26 septiembre 2008

Cuando la ficción salva a la realidad

Por Humberto Acciarressi

En no pocas ocasiones, el arte consagra la realidad con un entusiasmo digno de envidia. Los ejemplos sobran. En esta oportunidad, nos limitaremos a Julio Verne, archiconocido por sus novelas de anticipación, casi ignorado por el pesimismo de sus últimos trabajos, pero autor de una obra de perdurable aliento. En el asunto que nos ocupa, su novela “El faro del fin del mundo” le reservó a la actual Isla de los Estados un sitio de privilegio en la literatura. La historia, riquísima y menos pública, arranca en 1616, cuando los holandeses Jacques Le Maire y Willen Schoutten la vieron por primera vez y el primero la bautizó Staten Land como homenaje a la corona de su país. Esto, curiosamente, lo lleva de cabeza a un calabozo en un barco, y el marino muere en alta mar, como seguramente le hubiera gustado.

Desde entonces, decenas de viajeros - entre ellos Luis Piedrabuena - pasaron por las cercanías o desembarcaron en esa especie de lagarto del atlántico sur; lo denominaron de diferentes maneras; lo hicieron aparecer y desaparecer de los mapas. Entre aquellos, la isla fue frecuentada por corsarios, piratas, naúfragos, pescadores y otros aventureros de alta mar. Naufragios y sangrientas peleas de loberos se pierden en su historia, casi desconocida hasta que Verne la ubicó - paradójicamente - en el territorio de la ficción. Una película de 1971, dirigida por Kevin Billington y protagonizada por Kirk Douglas, Yul Brynner y Fernando Rey, no aporta demasiado a esta historia mucho más rica en las letras y en la vida real que en la pantalla grande.
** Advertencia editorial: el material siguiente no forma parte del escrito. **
-- ==== Sys2Proof/Machine/Matrix.lean ====
section
/-! DEFINITION. The matrix, accumulator and codebook instructions (R242 to R253), rows in flight (R244, R245), and the
events in which they retire. -/

namespace Sys2Proof.Machine

/-! ### Rows in flight (R244, R245, R250) -/

/-- Rows that a reservation owns. -/
def Reservation.rowSet (r : Reservation) : List Nat := (List.range r.rows).map fun i => r.base + i

/-- Whether an operation is an MMA of a gang with an `ACCT` and a row set. -/
def AccOp.sameTile (o : AccOp) (gang acct : Nat) (rows : List Nat) : Bool :=
  o.gang == gang && o.rows == rows && (match o.kind with
    | .mma f => f.acct.toNat == acct
    | _ => false)

/-- Whether an operation on rows of a team waits at issue (R245, R258): `chain` gives the gang and `ACCT` of an MMA, which
enters behind MMAs of the same tile. -/
def Core.rowsBusy (k : Core) (team : Nat) (rows : List Nat) (chain : Option (Nat × Nat)) : Bool :=
  let others := k.accOps.filter fun o => o.team == team && meetRows o.rows rows
  let held := k.reservations.any fun r => r.team == team && meetRows r.rowSet rows
  held || !(match chain with
    | some (g, acct) => others.all fun o => o.sameTile g acct rows
    | none => others.isEmpty)

/-- Whether a change of the issuing gang's window is on its way (R250). -/
def Issuer.windowPending (c : Issuer) (s : State) : Bool :=
  (s.core c.core).winOps.any fun w => w.team == c.gang.team && w.target == c.gang.number

/-- ACC_WINDOW over rows owned by lanes (R243): the lanes that own a row at or above the limit, and the lowest such row. -/
def Issuer.checkRows (c : Issuer) (owned : List (Nat × List Nat)) : Except Stop Unit :=
  let bad := owned.filter fun x => x.2.any fun r => decide (c.gang.accLim ≤ r)
  match bad with
  | [] => .ok ()
  | x :: rest =>
    let rows := ((x :: rest).flatMap fun y => y.2).filter fun r => decide (c.gang.accLim ≤ r)
    let low := rows.foldl min (rows.headD 0)
    .error (.fault (c.record .accWindow ((x :: rest).foldl (fun (m : Lanes) y => m ||| Lanes.one y.1) 0) 0 low))

/-- An accumulator operation issues: its entry on MXC, and the operation with the same number (R244). -/
def State.issueAcc (s : State) (c : Issuer) (rel vdst : List Nat) (lanes : Lanes) (mk : Nat → AccOp) : State :=
  let id := s.nextId
  let s := s.issue c .mxc rel vdst [] none lanes fun p => { p with op := .unit }
  (s.modCore c.core fun k => { k with accOps := k.accOps ++ [mk id] }).advance c

/-- An operation with nothing read yet. -/
def Issuer.accOp (c : Issuer) (kind : AccKind) (base : Nat) (rows : List Nat) (lanes : Lanes) (id : Nat) : AccOp :=
  { id := id, gang := c.slot, team := c.gang.team, kind := kind, base := base, rows := rows, lanes := lanes, a := [],
    b := [], sa := [], sb := [], bank := Bank.empty, rm := c.gang.rm }

/-! ### MMA (R242, R243) -/

/-- Registers of B (R239). -/
def XForm.nB (f : XForm) : Nat := ((mmaPair f.ta f.tb f.acct.toNat).getD (0, 8)).2

/-- Whether a scale operand is named, and its first register (R240). -/
def XForm.scale? (f : XForm) : Option Nat := if f.s == 0x1FF then none else some f.s.toNat

/-- The columns that hold an index through an invalid entry, each with its first such entry (R102, R243). -/
def Issuer.badColumns (c : Issuer) (f : XForm) (bank : Bank) : List (Nat × Nat) :=
  let k := mmaK f.ta f.tb f.acct.toNat
  if f.tb.codebook then
    (List.range 32).filterMap fun n =>
      let frag := fragBits ((vRun f.b.toNat (XForm.nB f)).map fun v => c.vreg v n)
      (badEntry f.tb bank (columnIndices f.tb k frag)).map fun e => (n, e)
  else []

/-- Whether a writer of a bank of the team has issued and not completed (R252). -/
def Core.bankBusy (k : Core) (team bank : Nat) : Bool := k.bankOps.any fun o => o.team == team && o.bank == bank

/-- MMA (R242, R243, R245). -/
def execMma (f : XForm) (s : State) : Host.Outcome State Fault Refusal :=
  runInstr s fun c => do
    let present := c.sub.fibres
    let acct := f.acct.toNat
    let nB := XForm.nB f
    let scale := match XForm.scale? f with
      | some n => [n, n + 1]
      | none => []
    c.checkTouch present { v := vRun f.a.toNat 8 ++ vRun f.b.toNat nB ++ scale, s := [], p := [] }
    if c.windowPending s then .error .hold
    let base := c.gang.accBase + f.row.toNat
    let r := rowsPer acct
    if c.gang.accLim < base + r * c.gang.width then
      .error (.fault (c.record .accWindow present 0 (max base c.gang.accLim)))
    let rows := present.toList.flatMap fun i => vRun (base + r * i) r
    if (s.core c.core).rowsBusy c.gang.team rows (some (c.slot, acct)) then .error .hold
    if f.ta.mma == .ext || f.tb.mma == .ext then
      .error (.fault (c.record .formatUnsupported present 0 (f.ta.toCode * 256 + f.tb.toCode)))
    let coded := f.ta.codebook || f.tb.codebook
    if coded && (s.core c.core).bankBusy c.gang.team f.bank.toNat then .error .hold
    let bank := if coded then nth c.team.banks f.bank.toNat Bank.empty else Bank.empty
    match c.badColumns f bank with
    | x :: rest =>
      .error (.fault (c.record .cbInvalidIndex ((x :: rest).foldl (fun (m : Lanes) y => m ||| Lanes.one y.1) 0) 0 x.2))
    | [] =>
      c.checkCounter .mxc
      let words := fun first count lane => (vRun first count).map fun v => c.vreg v lane
      let rel := (if f.lrA then vRun f.a.toNat 8 else []) ++ (if f.lrB then vRun f.b.toNat nB else [])
      .ok (s.issueAcc c rel [] present fun id =>
        { c.accOp (.mma f) base rows present id with
          a := present.toList.map fun i => (i, words f.a.toNat 8 i)
          b := (List.range 32).map fun n => (n, words f.b.toNat nB n)
          sa := match XForm.scale? f with
            | some q => present.toList.map fun i => (i, c.vreg q i)
            | none => []
          sb := match XForm.scale? f with
            | some q => (List.range 32).map fun n => (n, c.vreg (q + 1) n)
            | none => []
          bank := bank })

/-- The rows that an MMA writes, and its flags. -/
def mmaResult (t : Team) (o : AccOp) (f : XForm) : List (Nat × List Word) × Flags :=
  let acct := f.acct.toNat
  let k := mmaK f.ta f.tb acct
  let cols := (List.range 32).map fun n =>
    (columnVals f.tb o.bank k (fragBits (Table.getD o.b n [])), Table.get? o.sb n)
  let lane := fun (x : Nat × List Word) =>
    let arow := fragElems f.ta k (fragBits x.2)
    let cells := (cols.zip (List.range 32)).map fun y =>
      cell f.ta acct f.ovw f.neg (cellTerms f.ta f.tb arow y.1.1 (Table.get? o.sa x.1) y.1.2)
        (t.accCell o.base acct x.1 y.2)
    (cellRows o.base acct x.1 (cells.map fun z => z.1), orFlags (cells.map fun z => z.2))
  let all := o.a.map lane
  (all.flatMap fun z => z.1, orFlags (all.map fun z => z.2))

/-! ### Transfers (R247 to R249) -/

/-- The rows of each active lane, `r` a lane from offset q. -/
def Issuer.ownedRows (c : Issuer) (g : Guard) (q r : Nat) : List (Nat × List Nat) :=
  (c.active g).toList.map fun i => (i, vRun (c.gang.accBase + q + r * i) r)

/-- `DBL` of ACCZERO, ACCLD and ACCST (R247). -/
def EForm.dbl (f : EForm) : Bool := f.sub.getLsbD 0

/-- The registers that an accumulator transfer's operands name. -/
def accTouch (os : List Opd) (g : Guard) : Touch := touchOf (os.map fun o => { o := o, t := .n32, reads := true }) g []

/-- The checks shared by ACCZERO, ACCLD and ACCST up to their rows: the rows of each active lane. -/
def Issuer.transfer (c : Issuer) (s : State) (f : EForm) : Except Stop (List (Nat × List Nat)) := do
  c.checkTouch (c.active f.g) (accTouch [f.a, f.b] f.g)
  if c.windowPending s then .error .hold
  let owned := c.ownedRows f.g (c.num f.a) (if EForm.dbl f then 2 else 1)
  c.checkRows owned
  .ok owned

/-- R245 and R48 for a transfer, whose rows nothing in flight may hold. -/
def Issuer.transferGo (c : Issuer) (s : State) (rows : List Nat) : Except Stop Unit := do
  if (s.core c.core).rowsBusy c.gang.team rows none then .error .hold
  c.checkCounter .mxc

/-- The scratchpad range of each active lane of ACCLD or ACCST: lane, address, bytes, and whether it is read. -/
def Issuer.accRanges (c : Issuer) (f : EForm) (reads : Bool) : List (Nat × Nat × Nat × Bool) :=
  let n := if EForm.dbl f then 256 else 128
  (c.active f.g).toList.map fun i => (i, c.num f.b + n * i, n, reads)

/-- ALIGN to 16 bytes, SCRATCH_BOUND and FE_POISON of ACCLD and ACCST (R247). -/
def Issuer.checkRanges (c : Issuer) (xs : List (Nat × Nat × Nat × Bool)) : Except Stop Unit :=
  match c.spFault .align xs (fun x => x.2.1 % 16 != 0) with
  | some r => .error (.fault r)
  | none =>
    match c.spFault .scratchBound xs (fun x => decide (c.team.scratchBytes < x.2.1 + x.2.2.1)) with
    | some r => .error (.fault r)
    | none =>
      match c.spFault .fePoison xs (fun x => x.2.2.2 && c.team.meetsPoison x.2.1 x.2.2.1) with
      | some r => .error (.fault r)
      | none => .ok ()

/-- Whether the gang has scratchpad instructions on their way, behind which ACCLD and CBLOAD read (R248, R251). -/
def Gang.scratchBusy (g : Gang) : Bool :=
  g.pending.any fun p => p.st == .pending && (match p.op with
    | .mem k _ => k.scratch
    | _ => false)

/-- Little-endian words of a range of a team's scratchpad. -/
def Team.words (t : Team) (a n : Nat) : List Word := (List.range n).map fun j => BitVec.ofNat 32 (leNat (t.bytes (a + 4 * j) 4))

/-- ACCZERO (R247). -/
def execAcczero (f : EForm) (s : State) : Host.Outcome State Fault Refusal :=
  runInstr s fun c => do
    let owned ← c.transfer s f
    let rows := owned.flatMap fun x => x.2
    c.transferGo s rows
    .ok (s.issueAcc c [] [] (c.active f.g) fun id => c.accOp (.zero (EForm.dbl f)) 0 rows (c.active f.g) id)

/-- ACCLD (R247, R248): it reads the scratchpad at issue, beside what has not been ordered before it (R51). -/
def execAccld (f : EForm) (s : State) : Host.Outcome State Fault Refusal :=
  runInstr s fun c => do
    let owned ← c.transfer s f
    let rows := owned.flatMap fun x => x.2
    if c.gang.scratchBusy then .error .hold
    let xs := c.accRanges f true
    c.checkRanges xs
    c.transferGo s rows
    .ok (s.issueAcc c [] [] (c.active f.g) fun id =>
      { c.accOp (.ld (EForm.dbl f)) (c.gang.accBase + c.num f.a) rows (c.active f.g) id with
        a := xs.map fun x => (x.1, c.seen.words x.2.1 (x.2.2.1 / 4)) })

/-- ACCST (R247, R248): it writes the scratchpad when it retires. -/
def execAccst (f : EForm) (s : State) : Host.Outcome State Fault Refusal :=
  runInstr s fun c => do
    let owned ← c.transfer s f
    let rows := owned.flatMap fun x => x.2
    c.checkRanges (c.accRanges f false)
    c.transferGo s rows
    .ok (s.issueAcc c [] [] (c.active f.g) fun id =>
      c.accOp (.st (EForm.dbl f) (c.num f.b)) (c.gang.accBase + c.num f.a) rows (c.active f.g) id)

/-- Accumulator rows of a tile row by the accumulator type of ACCOUT (R249). -/
def accoutAcct (src : Ty) : Nat :=
  match src with
  | .i32 => 1
  | .f64 => 2
  | _ => 0

/-- Registers of the fragment that ACCOUT writes (R249). -/
def accoutRegs (f : RForm) : Nat := if f.t.accoutBits == 4 then 4 else 8

/-- ACCOUT (R249). -/
def execAccout (src : Ty) (f : RForm) (s : State) : Host.Outcome State Fault Refusal :=
  runInstr s fun c => do
    let act := c.active f.g
    let vdst := match f.d with
      | .v n => vRun n.toNat (accoutRegs f)
      | _ => []
    let us : List Use := [{ o := f.a, t := .n32, reads := true }, { o := f.b, t := .f32, reads := true }]
    let t := touchOf us f.g []
    c.checkTouch act { t with v := t.v ++ vdst }
    if c.windowPending s then .error .hold
    let q := c.num f.a
    let r := rowsPer (accoutAcct src)
    let owned := c.ownedRows f.g q r
    c.checkRows owned
    c.checkSp (c.spUses us act)
    let rows := owned.flatMap fun x => x.2
    c.transferGo s rows
    c.checkPool s vdst
    .ok (s.issueAcc c (lrRel f.lrB .f32 f.b) vdst act fun id =>
      { c.accOp (.out src f) (c.gang.accBase + q) rows act id with
        sa := act.toList.map fun i => (i, BitVec.ofNat 32 (c.read .f32 f.b i)) })

/-- The value of an accumulator cell of a type. -/
def accVal (src : Ty) (x : Nat) : FVal :=
  match src with
  | .i32 => intFVal (sext x 32) 0
  | .f64 => Fmt.f64.decode x
  | _ => Fmt.f32.decode x

/-- A lane's fragment and flags from ACCOUT (R249). -/
def accoutLane (t : Team) (o : AccOp) (src : Ty) (f : RForm) (lane : Nat) : List Word × Flags :=
  let b := f.t.accoutBits
  let cols := min 32 (256 / b)
  let scale := Fmt.f32.decode (Table.getD o.sa lane 0).toNat
  let one := fun j =>
    convertFloat f.t (modeFor f.rnd o.rm) f.sat
      ((accVal src (t.accCell o.base (accoutAcct src) lane (f.fn.toNat * cols + j))).mul scale)
  let rs := (List.range cols).map one
  let bits := ((rs.zip (List.range cols)).map fun x => (x.1.1 % 2 ^ b) * 2 ^ (b * x.2)).sum
  ((List.range (accoutRegs f)).map fun j => BitVec.ofNat 32 (bits / 2 ^ (32 * j)), orFlags (rs.map fun x => x.2))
En la actualidad, la Reserva de la Isla de los Estados cuenta no sólo con la Isla del mismo nombre sino también un número de islotes circundantes y el Archipiélago de Año Nuevo. Su clima húmedo, con lluvias que parecen extraidas de otra novela de Verne, mantienen bosques siempre verdes. El sol sólo se permite pasar por donde los árboles ralean. Un sotobosque de helechos, líquenes y musgos exuberantes le agregan misterio y poesía a este lugar al que sólo se llega vía crucero desde el puerto de Ushuaia, a 240 kilómetros. Vale aclarar que los viajes son irregulares y dependen siempre del clima en alta mar.

El faro que inspiró a Verne - que no conoció el lugar - no existe desde fines del siglo XIX. No hace mucho tiempo, en el mismo lugar fue levantado otro. Ni éste ni aquel, ubicados en un sitio poco visible, sirvieron demasiado. Por eso, con el correr de los años, en los alrededores se construyeron otros. Más útiles, pero menos famosos. Y en esta materia, la fama no es puro cuento.